Posted to issues@arrow.apache.org by "jorisvandenbossche (via GitHub)" <gi...@apache.org> on 2023/03/28 08:39:50 UTC

[GitHub] [arrow] jorisvandenbossche opened a new issue, #34755: [Python] How to handle chunked arrays output in pyarrow.array(...)

jorisvandenbossche opened a new issue, #34755:
URL: https://github.com/apache/arrow/issues/34755

   From https://github.com/apache/arrow/pull/34289#pullrequestreview-1355094099
   
   Currently, the `pyarrow.array(..)` constructor is meant to create Array object, but can return a ChunkedArray instead in two cases: 1) the object is too big to fit into a single array (eg offset gets too large for single StringArray), and 2) the object has a `__arrow_array__` that returns a ChunkedArray.
   
   However, if this starts to happen more and more, that can be annoying for places in our code where we assume `pyarrow.array(..)` gives us an Array, see for example https://github.com/apache/arrow/issues/33727#issuecomment-1387323624. For this specific case, we updated `pyarrow.array(..)` to special case chunked arrays with only 1 chunk to unpack this into a normal Array, since that's an easy zero-copy conversion (done in https://github.com/apache/arrow/pull/34289). 
   
   Longer term, what do we want to do with `pyarrow.array(..)` returning chunked arrays? 
   
   For example, passing a pandas.Series to `pyarrow.array(..)` can easily give a ChunkedArray:
   
   ```python
   >>> arr = pa.chunked_array([[1, 2], [3, 4]])
   >>> ser = pd.Series(arr, dtype=pd.ArrowDtype(arr.type))
   >>> ser
   0    1
   1    2
   2    3
   3    4
   dtype: int64[pyarrow]
   >>> pa.array(ser)
   <pyarrow.lib.ChunkedArray object at 0x7effe3f9ea90>
   [
     [
       1,
       2
     ],
     [
       3,
       4
     ]
   ]
   ```
   
   Some thoughts:
   
   - To ensure you can rely more on `pa.array(..)` to actually return an Array, we could concat chunked arrays in the example above, and then users could use `pa.asarray(..)` to get either Array or ChunkedArray
   - Keep `pa.array(..)` as flexible giving either Array/ChunkedArray, but add other function that is more strict, or a helper that ensures we always have an Array and concats chunks if necesssary, which could then be used internally where needed.
   


-- 
This is an automated message from the Apache Git Service.
To respond to the message, please log on to GitHub and use the
URL above to go to the specific comment.

To unsubscribe, e-mail: issues-unsubscribe@arrow.apache.org.apache.org

For queries about this service, please contact Infrastructure at:
users@infra.apache.org


[GitHub] [arrow] westonpace commented on issue #34755: [Python] How to handle chunked arrays output in pyarrow.array(...)

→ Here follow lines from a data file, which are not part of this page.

-- ==== Sys2Proof/Safety.lean ====
section
/-! DEFINITION. What a safe run is: the invariant of the state, the host's side of the contract
(70_reset_and_hazards.md R225 to R237), and when a digest may be trusted. -/

namespace Sys2Proof.Machine

/-- The invariant of the machine between its steps. -/
structure Inv (s : State) : Prop where
  /-- FCAUSE = 0 exactly when PHASE is not FAULT (10_state.md R36). -/
  cause : s.fcause = .none ↔ s.phase ≠ .fault
  /-- BITLEN is always a multiple of 512 (R30). -/
  blocks : s.bitlen.toNat % 512 = 0
  /-- BUSY = 1 exactly while cycles are left (R40). -/
  flight : s.busy = true ↔ s.left ≠ 0
  /-- What a port may still show: a fault, once shown, is there to stay (R234). -/
  sticky : s.before.phase = .fault → s.busy = true → s.phase = .fault

/-- A state is safe when no contract violation has been detected (60_exceptions.md R211). -/
def safe (s : State) : Bool := decide (s.phase ≠ .fault)

/-- Whether the coming instant accepts the command on the channel (R91): a clock edge with rst not asserted,
cmd_valid = 1 and cmd_ready = 1. -/
def accepts (s : State) : Bool :=
  (nextSample s).clk && (nextSample s).rst.isNone && !s.busy && (nextSample s).cmdValid

/-- Whether a command is on the channel at the coming instant and still waits after it: it is presented, the instant
does not accept it, and no reset takes effect, at which it would be lost (R223, R230; log entry 20). -/
def commandWaits (s : State) : Bool := (nextSample s).cmdValid && !accepts s && !resetTakes s

/-- The host holds a command it has presented until the edge at which it is accepted (R230): while it waits, the sample
after this one shows it again, whether BUSY = 1, rst is asserted, or the instant is no clock edge. -/
def hostHolds (s : State) : Bool :=
  !commandWaits s ||
    ((nextSample (takeSample s)).cmdValid && decide ((nextSample (takeSample s)).cmd = (nextSample s).cmd))

/-- A message the CORE hashes to its SHA-256 digest: fewer than 2^61 bytes (R2, R159, R233). -/
def messageFits (m : List Byte) : Prop := m.length < 2 ^ 61

/-- The host may read and trust the digest: digest_valid = 1 and len_ovf = 0 (R225 step 5, R231). -/
def digestTrusted (s : State) : Bool := (outputs s).digestValid && !(outputs s).lenOvf

/-- The next `n` samples are clock edges at which rst is not asserted. -/
def quietFor (n : Nat) (s : State) : Prop := ∀ p ∈ s.inputs.take n, p.clk = true ∧ p.rst = none

end Sys2Proof.Machine
end

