/-! ### The fault port -/

/-- A status port, once it shows the register, shows it for the rest of the command and after it
(70_reset_and_hazards.md R234). -/
theorem portSettled_of_later {s t : State} {p : StatusPort} (hsettle : t.settle = s.settle)
    (hlater : t.busy = true → s.busy = true ∧ t.left ≤ s.left) (hp : portSettled p s = true) :
    portSettled p t = true := by
  have hpoint : settlePoint p t = settlePoint p s := by simp only [settlePoint, hsettle]
  cases hb : t.busy with
  | false => exact portSettled_of_ready hb p
  | true =>
    obtain ⟨hbusy, hleft⟩ := hlater hb
    simp only [portSettled, hbusy, hb, hpoint, Bool.not_true, Bool.false_or, decide_eq_true_eq] at hp ⊢
    exact hleft.trans hp

/-- A fault on the port is one in PHASE, and the port has turned to it or showed one before (R37, R234). -/
theorem shownPhase_eq_fault_iff {s : State} (hs : Inv s) :
    shownPhase s = .fault ↔ s.phase = .fault ∧ (portSettled .phase s = true ∨ s.before.phase = .fault) := by
  cases hp : portSettled .phase s with
  | true => simp [shownPhase, hp]
  | false =>
    have hbusy : s.busy = true := by
      by_contra hb
      simp [portSettled_of_ready (eq_false_of_ne_true hb)] at hp
    simpa [shownPhase, hp] using fun hbefore => hs.sticky hbefore hbusy

/-- What the fault port has shown it goes on showing: every step but a reset counts down, or starts a wait in FAULT. -/
theorem step_keeps_fault_shown {s t : State} (hs : Inv s) (h : step s = .next t) (hr : resetTakes s = false)
    (hphase : s.phase = .fault) (hshown : portSettled .phase s = true ∨ s.before.phase = .fault) :
    portSettled .phase t = true ∨ t.before.phase = .fault := by
  rcases step_cases h with ⟨hr', -⟩ | ⟨-, -, -, rfl⟩ | ⟨-, -, -, -, rfl⟩ | ⟨-, -, -, -, hb, rfl⟩ | ⟨-, -, -, rfl⟩ |
    ⟨-, -, -, -, -, rfl⟩
  · simp [hr] at hr'
  · exact hshown
  · cases hb : s.busy with
    | false => rw [holdEdge_of_ready (s := takeSample s) hb]; exact .inr hphase
    | true =>
      have hpos : s.left ≠ 0 := hs.flight.mp hb
      have hleft : max 1 (s.left - 1) ≤ s.left := by omega
      rw [holdEdge_of_busy (s := takeSample s) hb]
      exact hshown.imp_left (portSettled_of_later (s := s) rfl fun _ => ⟨hb, hleft⟩)
  · rw [flightEdge_before]
    exact hshown.imp_left (portSettled_of_later (flightEdge_settle _) fun _ =>
      ⟨hb, (flightEdge_left _).trans_le (Nat.sub_le _ _)⟩)
  · exact .inr hphase
  · exact hshown

/-- Settles O42: a fault on the port is one in PHASE, which only reset leaves, and the port does not turn back. -/
theorem faultPortStaysUntilReset : Obligations.FaultPortStaysUntilReset := by
  intro s t hs h hr hfault
  obtain ⟨hphase, hshown⟩ := (shownPhase_eq_fault_iff hs).mp ((fault_iff s).mp hfault)
  have hsame : SameRegisters s t := (onlyResetLeavesFault s t h hphase).2 hr
  exact (fault_iff t).mpr ((shownPhase_eq_fault_iff (stepKeepsInvariant s t hs h)).mpr
    ⟨hsame.phase.trans hphase, step_keeps_fault_shown hs h hr hphase hshown⟩)
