-- ==== Sys2Proof/Machine/Flags.lean ====
section
/-! DEFINITION. The one-bit predicates of rule R39 (10_state.md), and the bits of `key_mask`
(R21, R93).  The block has no condition-code register. -/

namespace Sys2Proof.Machine

/-- The held bits, `key_mask[5:3]` (R21). -/
def heldBits (m : BitVec 8) : BitVec 3 := m.extractLsb' 3 3

/-- The latched bits, `key_mask[2:0]`: a Keypress code (R21, R93). -/
def latchedBits (m : BitVec 8) : BitVec 3 := m.extractLsb' 0 3

/-- `gesture_done`: no key is held and some key is latched (R39, R131). -/
def gestureDone (m : BitVec 8) : Bool := heldBits m == 0 && latchedBits m != 0

/-- `configured`, which is `HasConfigured()` (R39, R212). -/
def State.configured (s : State) : Bool := s.configuration != 0

/-- `cell_full` (R39). -/
def State.cellFull (s : State) : Bool := s.kpCell != 0

/-- A handler's pending bit (R38, R243). -/
def State.pending (s : State) : Handler → Bool
  | .tick => s.pendTick
  | .gen => s.pendGen
  | .ep => s.pendEp

/-- A handler may start: its bit is pending, interrupts are enabled and no handler is running
(R244 to R246, R248). -/
def State.mayStart (s : State) (h : Handler) : Bool := s.pending h && s.intEnable && !s.inHandler

end Sys2Proof.Machine
end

Posted by "westonpace (via GitHub)" <gi...@apache.org>.
westonpace commented on issue #34755:
URL: https://github.com/apache/arrow/issues/34755#issuecomment-1492612227

   What about adding a `chunk_if_needed` param to `pa.array`?  It could default to `True` and the existence of the parameter should inform the user of the possibilities.
   
   > here are 36 possible string array data types which are represented as 5 possible classes (ChunkedArray, StringArray, LargeStringArray, RunEndArray, DictionaryArray)
   
   Note that `StringArray`, `LargeStringArray`, `RunEndArray`, and `DictionaryArray` are all subclasses of `Array`.  So I still think `ChunkedArray` is a unique problem.
   
   In my fantasy world chunked arrays don't exist and tables are just lists of record batches :)


-- 
This is an automated message from the Apache Git Service.
To respond to the message, please log on to GitHub and use the
URL above to go to the specific comment.

To unsubscribe, e-mail: github-unsubscribe@arrow.apache.org

For queries about this service, please contact Infrastructure at:
users@infra.apache.org


[GitHub] [arrow] wjones127 commented on issue #34755: [Python] How to handle chunked arrays output in pyarrow.array(...)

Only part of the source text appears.